Он внезапно замолчал, ибо давешние события снова вырвались из тюрьмы, которую соорудил для них Григорий в собственной голове. Перед глазами возникла Романовская; точнее, молодой человек увидел лишь её лицо, озарённое той светлой улыбкой, которой только Александра Викторовна могла улыбаться. Это воспоминание принадлежало к давешней встрече в затхлой кафешке с карминовыми лампами, на которой Григорий имел честь присутствовать. Но чем-то лицо девушки не соответствовало действительности, и что-то к нему примешалось, исказив и лишив крайней важного.
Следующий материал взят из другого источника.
theorem Kept.levelsSettle {o : State} (s : State) (h0 : Kept o s) : Kept o (State.levelsSettle s) := by
  unfold Sys2Proof.Machine.State.levelsSettle
  dsimp -failIfUnchanged only
  with_reducible repeat' (first | assumption | (intro _) | apply Kept.ite | apply Kept.ite2 | apply Kept.foldl | apply Kept.foldl2 | apply Kept.levelSettle | apply h0 | (fail_if_no_progress beta_reduce) | (fail_if_no_progress dsimp only) | split | apply And.intro)

theorem Kept.clearPend {o : State} (n : Nat) (s : State) (h0 : Kept o s) : Kept o (State.clearPend n s) := by
  unfold Sys2Proof.Machine.State.clearPend
  dsimp -failIfUnchanged only
  with_reducible repeat' (first | assumption | (intro _) | apply Kept.ite | apply Kept.ite2 | apply Kept.foldl | apply Kept.foldl2 | apply Kept.claimed | apply Kept.modSrc | apply Kept.groupSettle | apply h0 | (fail_if_no_progress beta_reduce) | (fail_if_no_progress dsimp only) | split | apply And.intro)

theorem Kept.evcSleep {o : State} (s : State) (h0 : Kept o s) : Kept o (State.evcSleep s) := by
  unfold Sys2Proof.Machine.State.evcSleep
  dsimp -failIfUnchanged only
  with_reducible repeat' (first | assumption | (intro _) | apply Kept.ite | apply Kept.ite2 | apply Kept.foldl | apply Kept.foldl2 | apply h0 | simp only [Kept.mk_iff] | apply Kept.of | apply Kept.with_evc | apply Kept.evc | apply Evc.shaped_srcs | apply Evc.shaped_groups | apply Evc.shaped_targets | apply Evc.shaped_ext | apply Evc.initial_shaped | (simp only [Evc.shaped_mk, setAt_length, modAt_length, unsettleIf_length, cmpSet_length, nibIdle_length, upTo_length, List.length_map, List.length_mapIdx, List.length_replicate]) | (fail_if_no_progress beta_reduce) | (fail_if_no_progress dsimp only) | split | apply And.intro)

/-! Journal -/

theorem Kept.jWatch {o : State} (s : State) (h0 : Kept o s) : Kept o (State.jWatch s) := by
  unfold Sys2Proof.Machine.State.jWatch
  dsimp -failIfUnchanged only
  with_reducible repeat' (first | assumption | (intro _) | apply Kept.ite | apply Kept.ite2 | apply Kept.foldl | apply Kept.foldl2 | apply Kept.alarm | apply h0 | simp only [Kept.mk_iff] | apply Kept.of | apply Kept.with_sec | apply Kept.sec | apply Sec.shaped_resp | apply Sec.shaped_key | (simp only [Sec.shaped_mk, setAt_length, modAt_length, unsettleIf_length, cmpSet_length, nibIdle_length, upTo_length, List.length_map, List.length_mapIdx, List.length_replicate]) | (fail_if_no_progress beta_reduce) | (fail_if_no_progress dsimp only) | split | apply And.intro)

theorem Kept.journal {o : State} (a : Act) (s : State) (h0 : Kept o s) : Kept o (State.journal a s) := by
  unfold Sys2Proof.Machine.State.journal
  dsimp -failIfUnchanged only
  with_reducible repeat' (first | assumption | (intro _) | apply Kept.ite | apply Kept.ite2 | apply Kept.foldl | apply Kept.foldl2 | apply Kept.jWatch | apply Kept.count | apply h0 | simp only [Kept.mk_iff] | apply Kept.of | apply Kept.with_sec | apply Kept.sec | apply Sec.shaped_resp | apply Sec.shaped_key | (simp only [Sec.shaped_mk, setAt_length, modAt_length, unsettleIf_length, cmpSet_length, nibIdle_length, upTo_length, List.length_map, List.length_mapIdx, List.length_replicate]) | (fail_if_no_progress beta_reduce) | (fail_if_no_progress dsimp only) | split | apply And.intro)

/-! Grd -/

theorem Kept.setLast {o : State} (g cond entry act : Nat) (cmd : Bool) (s : State) (h0 :
    Kept o s) : Kept o (State.setLast g cond entry act cmd s) := by
  unfold Sys2Proof.Machine.State.setLast
  dsimp -failIfUnchanged only
  with_reducible repeat' (first | assumption | (intro _) | apply Kept.ite | apply Kept.ite2 | apply Kept.foldl | apply Kept.foldl2 | apply Kept.putWord | apply h0 | (fail_if_no_progress beta_reduce) | (fail_if_no_progress dsimp only) | split | apply And.intro)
Григорий представлял старую знакомую и никак не мог сообразить, что именно покинуло это миловидное девичье личико.
Видение растаяло, и в голове возникла иная картина. Тот длинный коридор, освещённый призрачным светом флуоресцентных ламп; санитар толкает перед собой металлическую каталку, на который лежит тело, накрытое белоснежной простыней; по бокам бегут несколько медицинских сестёр и, кажется, врач во главе всей этой ватаги. Отовсюду слышны слова, но ничего из сказанного не разобрать, ибо они поглощены шумом расшатанной каталки. Но коридор резко обрывается, мелькает красная надпись «Реанимация», куча медицинского персонала вместе со своей ношей исчезают за белоснежными раздвижными дверьми. Так и увидел всё Наволоцкий.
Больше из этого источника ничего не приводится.